We say God is the creator. Rather, God is the creative force, the very
creation itself. (OSHO)
Do
not believe in anything simply because you have heard it.
Do not believe in traditions because they have been handed down for many
generations.
Do not believe in anything because it is spoken and rumored by many.
Do not believe in anything simply because it is found written in your religious
books.
Do not believe in anything merely on the authority of your teachers and elders.
But after observation and analysis, when you find that anything agrees with
reason,
and is conducive to
the good and benefit of one and all, then accept it and live up to it.
(The
Buddha - discourse to the Kalamas)
Non-attachment is the systematic
practice of not automatically giving psychological energy to whatever thoughts,
feelings and perceptions come along but rather having a commitment to more
realistic perception, thinking and feeling, and so using various psychological
and meditative techniques to reduce these automatized attachments. As a person
becomes less the victim of these automatized attachments, psychological energy
is freed up that can be used for more accurate insights into the nature of self
and world.
A common Western error about the
Buddhist concept of non-attachment is to see it as a state of having no
desires, a kind of zombie like blankness where a person is at "peace"
because the person doesn't give a damn about anything. Like being zonked out on
some narcotic. Not so. A person who is skilled at non-attachment still has
hopes, fear, desires and aversions, but they aren't attached to them, they
don't hold on to them. If I see something delicious to eat, e.g., I want it -
my body is designed to produce that feeling. Suppose I don't get it. If I'm
attached, I get angry or sad about not getting it, I bring up memories (or more
accurately, memories come up via automated processes, it's not very voluntary)

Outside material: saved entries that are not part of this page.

-- ==== Sys2Proof/Proofs/GasHeadsEvaluation.lean ====
section
/-! PROOFS. The evaluation of a zone: what its LIVE heads offer, its levels, the state it moves to and its claim (R36, R37, R46, R48 to R54,
R56, R59, R60). -/

namespace Sys2Proof.GasHeads

open Sys2Proof.Machine Sys2Proof.Claims

/-! ## What the LIVE heads offer -/

/-- A head's window for a gas. -/
def window (g : Gas) (h : Head) : List Nat :=
  match g with
  | .co => h.coWindow
  | .no2 => h.no2Window

/-- Only a LIVE head offers an average, and it is its window's (R37). -/
theorem offers_eq_some {g : Gas} {h : Head} {v : Nat} : h.offers g = some v ↔ h.state = .live ∧ average (window g h) = some v := by
  cases hs : h.state <;> cases g <;> simp [Head.offers, window, hs]

/-- The LIVE heads that a zone's record names. -/
def liveHeads (heads : List Head) (z : Zone) : List Head := heads.filter fun h => h.record.head ∈ z.record.heads ∧ h.state = .live

theorem mem_liveHeads {heads : List Head} {z : Zone} {h : Head} :
    h ∈ liveHeads heads z ↔ h ∈ heads ∧ h.record.head ∈ z.record.heads ∧ h.state = .live := by
  simp [liveHeads]

theorem refresh_liveCount (heads : List Head) (z : Zone) : (z.refresh heads).liveCount = (liveHeads heads z).length := by
  simp only [Zone.refresh, liveHeads, List.filter_filter, Head.number]
  refine congrArg List.length (List.filter_congr fun h _ => ?_)
  rw [Bool.eq_iff_iff]
  simp [and_comm]

/-- The largest of what a zone's heads offer is the largest average of its LIVE heads (R46). -/
theorem largest_offer {heads : List Head} {z : Zone} {g : Gas} {v : Nat} :
    largest? ((heads.filter fun h => z.record.heads.contains h.number).filterMap (Head.offers g)) = some v ↔
      (∃ h ∈ liveHeads heads z, average (window g h) = some v)
        ∧ ∀ h ∈ liveHeads heads z, ∀ w, average (window g h) = some w → w ≤ v := by
  have hoffered (w : Nat) : w ∈ (heads.filter fun h => z.record.heads.contains h.number).filterMap (Head.offers g) ↔
      ∃ h ∈ liveHeads heads z, average (window g h) = some w := by
    simp only [List.mem_filterMap, List.mem_filter, List.contains_iff_mem, Head.number, offers_eq_some, mem_liveHeads, and_assoc]
  rw [largest?_eq_some]
  simp only [hoffered]
  exact and_congr_right fun _ => ⟨fun h k hk w hw => h w ⟨k, hk, hw⟩, fun h w ⟨k, hk, hw⟩ => h k hk w hw⟩

theorem average_eq (w : List Nat) : average w = if w = [] then none else some (w.sum / w.length) := by
  simp only [average, List.isEmpty_iff]

/-! ## Levels and thresholds -/

/-- Some level present is at or above its gas's threshold: what a rise needs (R48). -/
def Reaches (f : Limits → Nat) (z : Zone) : Prop :=
  (∃ v, z.coLevel = some v ∧ f z.record.co ≤ v) ∨ ∃ v, z.no2Level = some v ∧ f z.record.no2 ≤ v

/-- Every level present is below its gas's threshold: what a fall needs (R48). -/
def Under (f : Limits → Nat) (z : Zone) : Prop :=
  (∀ v, z.coLevel = some v → v < f z.record.co) ∧ ∀ v, z.no2Level = some v → v < f z.record.no2

theorem mem_present {z : Zone} {p : Nat × Limits} :
    p ∈ z.present ↔ (z.coLevel = some p.1 ∧ p.2 = z.record.co) ∨ (z.no2Level = some p.1 ∧ p.2 = z.record.no2) := by
  obtain ⟨v, l⟩ := p
  simp [Zone.present, eq_comm]

theorem any_present_iff (f : Limits → Nat) (z : Zone) : (z.present.any fun p => f p.2 ≤ p.1) = true ↔ Reaches f z := by
  simp only [List.any_eq_true, mem_present, decide_eq_true_eq, Prod.exists, Reaches]
  constructor
  · rintro ⟨v, l, ⟨hv, rfl⟩ | ⟨hv, rfl⟩, hle⟩
    · exact .inl ⟨v, hv, hle⟩
    · exact .inr ⟨v, hv, hle⟩
  · rintro (⟨v, hv, hle⟩ | ⟨v, hv, hle⟩)
    · exact ⟨v, _, .inl ⟨hv, rfl⟩, hle⟩
    · exact ⟨v, _, .inr ⟨hv, rfl⟩, hle⟩

theorem all_present_iff (f : Limits → Nat) (z : Zone) : (z.present.all fun p => p.1 < f p.2) = true ↔ Under f z := by
  simp only [List.all_eq_true, mem_present, decide_eq_true_eq, Prod.forall, Under]
  constructor
  · exact fun h => ⟨fun v hv => h v _ (.inl ⟨hv, rfl⟩), fun v hv => h v _ (.inr ⟨hv, rfl⟩)⟩
  · rintro ⟨hco, hno2⟩ v l (⟨hv, rfl⟩ | ⟨hv, rfl⟩)
    · exact hco v hv
    · exact hno2 v hv

theorem risingTwo_iff {z : Zone} : z.risingTwo = true ↔ Reaches Limits.high2 z := any_present_iff _ z
theorem risingOne_iff {z : Zone} : z.risingOne = true ↔ Reaches Limits.high1 z := any_present_iff _ z
theorem belowOne_iff {z : Zone} : z.belowOne = true ↔ Under Limits.low1 z := all_present_iff _ z
theorem belowTwo_iff {z : Zone} : z.belowTwo = true ↔ Under Limits.low2 z := all_present_iff _ z

theorem present_eq_nil_iff {z : Zone} : z.present.isEmpty = true ↔ z.coLevel = none ∧ z.no2Level = none := by
  simp [Zone.present]

/-! ## The move -/

theorem isFire_iff (st : ZoneState) : st.isFire = true ↔ st = .fireExtract ∨ st = .fireIsolate := by
  cases st <;> simp [ZoneState.isFire]

theorem move_of_fire {z : Zone} (h : z.state.isFire = true) : z.move = none := if_pos h

section
variable {z : Zone} (hfire : z.state.isFire = false)
include hfire

/-- Without a LIVE head a zone goes BLIND once its grace is over (R49). -/
theorem move_without_heads (hlive : z.liveCount = 0) :
    z.move = if z.grace.remaining = 0 ∧ z.state ≠ .blind then some .blind else none := by
  simp [Zone.move, hfire, hlive, Zone.graceOver]

theorem move_without_levels (hlive : z.liveCount ≠ 0) (hco : z.coLevel = none) (hno2 : z.no2Level = none) : z.move = none := by
  simp only [Zone.move, hfire, hlive, present_eq_nil_iff.mpr ⟨hco, hno2⟩, Bool.false_eq_true, if_false, if_true]

theorem move_with_levels (hlive : z.liveCount ≠ 0) (hlevel : z.coLevel ≠ none ∨ z.no2Level ≠ none) : z.move = z.moveOnLevels := by
  have hpresent : ¬ z.present.isEmpty = true := fun h => by
    obtain ⟨hco, hno2⟩ := present_eq_nil_iff.mp h
    exact hlevel.elim (· hco) (· hno2)
  simp only [Zone.move, hfire, hlive, hpresent, Bool.false_eq_true, if_false]

/-- Every NORMAL state but PURGE_2 rises to PURGE_2 at `high2` (R50, R51, R53, R54). -/
theorem moveOnLevels_high2 (hstate : z.state ≠ .purge2) (h : Reaches Limits.high2 z) : z.moveOnLevels = some .purge2 := by
  have hrises := risingTwo_iff.mpr h
  cases hs : z.state with
  | quiet | purge1 | runOn | blind => simp [Zone.moveOnLevels, hs, hrises]
  | purge2 => exact absurd hs hstate
  | fireExtract | fireIsolate => simp [hs, ZoneState.isFire] at hfire

/-- Below `high2`, QUIET, RUN_ON and BLIND rise to PURGE_1 at `high1` (R50, R53, R54). -/
theorem moveOnLevels_high1 (hone : z.state ≠ .purge1) (htwo : z.state ≠ .purge2) (hlow : ¬ Reaches Limits.high2 z)
    (h : Reaches Limits.high1 z) : z.moveOnLevels = some .purge1 := by
  have hnot := mt risingTwo_iff.mp hlow
  have hrises := risingOne_iff.mpr h
  cases hs : z.state with
  | quiet | runOn | blind => simp [Zone.moveOnLevels, hs, hnot, hrises]
  | purge1 => exact absurd hs hone
  | purge2 => exact absurd hs htwo
  | fireExtract | fireIsolate => simp [hs, ZoneState.isFire] at hfire

end

/-- Below `high1` QUIET and RUN_ON stay, BLIND moves to RUN_ON (R50, R53, R54). -/
theorem moveOnLevels_calm {z : Zone} (hstate : z.state = .quiet ∨ z.state = .runOn ∨ z.state = .blind)
    (htwo : ¬ Reaches Limits.high2 z) (hone : ¬ Reaches Limits.high1 z) :
    z.moveOnLevels = if z.state = .blind then some .runOn else none := by
  rw [← risingTwo_iff] at htwo
  rw [← risingOne_iff] at hone
  rcases hstate with hs | hs | hs <;> simp [Zone.moveOnLevels, hs, htwo, hone]

open Classical in
/-- PURGE_1 below `high2` leaves only to RUN_ON (R51). -/
theorem moveOnLevels_purge1 {z : Zone} (hs : z.state = .purge1) (htwo : ¬ Reaches Limits.high2 z) :
    z.moveOnLevels = if Under Limits.low1 z then some .runOn else none := by
  rw [← risingTwo_iff] at htwo
  simp [Zone.moveOnLevels, hs, htwo, belowOne_iff]

open Classical in
/-- PURGE_2 falls to RUN_ON below `low1`, else to PURGE_1 below `low2` (R52). -/
theorem moveOnLevels_purge2 {z : Zone} (hs : z.state = .purge2) :
    z.moveOnLevels = if Under Limits.low1 z then some .runOn else if Under Limits.low2 z then some .purge1 else none := by
  simp [Zone.moveOnLevels, hs, belowOne_iff, belowTwo_iff]

/-! ## The decision -/

theorem decided_of_stay {z : Zone} (h : z.move = none) : z.decided = z := by simp only [Zone.decided, h]

/-- A zone brought to a NORMAL state: the claim is the state's, raised by a boost (R59, R60); RUN_ON loads the hold (R56). -/
theorem enter_normal {new : ZoneState} (hnew : new.isFire = false) (z : Zone) : z.enter new = { z with
    state := new, claim := max (z.record.claimOf new) ((z.boost.map Boost.speed).getD 0), claimClass := .normal
    governing := none, conflict := [], hold := if new = .runOn then some ⟨z.record.hold, false⟩ else none } := by
  rw [Zone.enter, Zone.reclaim, if_neg (ne_true_of_eq_false hnew)]
  rfl

theorem decided_of_move {z : Zone} {new : ZoneState} (hnew : new.isFire = false) (h : z.move = some new) : z.decided = { z with
    state := new, claim := max (z.record.claimOf new) ((z.boost.map Boost.speed).getD 0), claimClass := .normal
    governing := none, conflict := [], hold := if new = .runOn then some ⟨z.record.hold, false⟩ else none } := by
  simp only [Zone.decided, h]
  exact enter_normal hnew z

/-- Settles O47: the levels are `largest_offer`, the decision is the move of the zone's case, entered or not made. -/
theorem evaluationDecidesAZone : Obligations.EvaluationDecidesAZone := by
  refine ⟨fun heads z => ⟨?_, fun v => largest_offer, fun v => largest_offer⟩, average_eq, fun z => ?_⟩
  · exact congrArg (fun n => { z.refresh heads with liveCount := n }) (refresh_liveCount heads z)
  · intro rises below boosted moved two one runOn
    refine ⟨fun h => decided_of_stay (move_of_fire ((isFire_iff _).mpr h)), fun hextract hisolate => ?_⟩
    have hfire : z.state.isFire = false := by
      rw [← Bool.not_eq_true, isFire_iff]
      exact not_or.mpr ⟨hextract, hisolate⟩
    refine ⟨fun hlive => ?_, fun hlive hco hno2 => decided_of_stay (move_without_levels hfire hlive hco hno2),
      fun hlive hlevel => ?_⟩
    · have hmove := move_without_heads hfire hlive
      split_ifs at hmove ⊢
      · exact decided_of_move rfl hmove
      · exact decided_of_stay hmove
    · have hmove : z.move = z.moveOnLevels := move_with_levels hfire hlive hlevel
      refine ⟨fun htwo h => decided_of_move rfl (hmove.trans (moveOnLevels_high2 hfire htwo h)),
        fun hone htwo hlow h => decided_of_move rfl (hmove.trans (moveOnLevels_high1 hfire hone htwo hlow h)),
        fun hs h2 h1 => decided_of_stay ?_, fun hs h2 h1 => decided_of_move rfl ?_,
        fun hs h2 hb => decided_of_move rfl ?_, fun hs h2 hb => decided_of_stay ?_,
        fun hs hb => decided_of_move rfl ?_, fun hs hb h => decided_of_move rfl ?_, fun hs hb h => decided_of_stay ?_⟩
      · rw [hmove, moveOnLevels_calm (hs.imp_right .inl) h2 h1]
        rcases hs with hs | hs <;> rw [hs] <;> rfl
      · exact hmove.trans ((moveOnLevels_calm (.inr (.inr hs)) h2 h1).trans (if_pos hs))
      · exact hmove.trans ((moveOnLevels_purge1 hs h2).trans (if_pos hb))
      · exact hmove.trans ((moveOnLevels_purge1 hs h2).trans (if_neg hb))
      · exact hmove.trans ((moveOnLevels_purge2 hs).trans (if_pos hb))
      · exact hmove.trans ((moveOnLevels_purge2 hs).trans ((if_neg hb).trans (if_pos h)))
      · exact hmove.trans ((moveOnLevels_purge2 hs).trans ((if_neg hb).trans (if_neg h)))

end Sys2Proof.GasHeads
end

of other times I've been deprived, and I generally stay worked up about it and
suffer for minutes, hours, possibly days, possibly a lifetime (sadly, we all
know some people who are still holding on to some slight from years ago). If I
am relatively non-attached, I think (although non-attachment is not just an
intellectual process) something like "Ah, what a delicious anticipation!
Too bad I didn't get it, but that's past, now back to the present moment,"
and I forget about it.
Thus the degree to which attachment
or non-attachment operates in a person's life is a major determinant of how
they live their life, how much (useless) suffering they experience, and how
much psychological attention they have left over after attachments to inquire
into the nature of mind and life. (Charles Tart)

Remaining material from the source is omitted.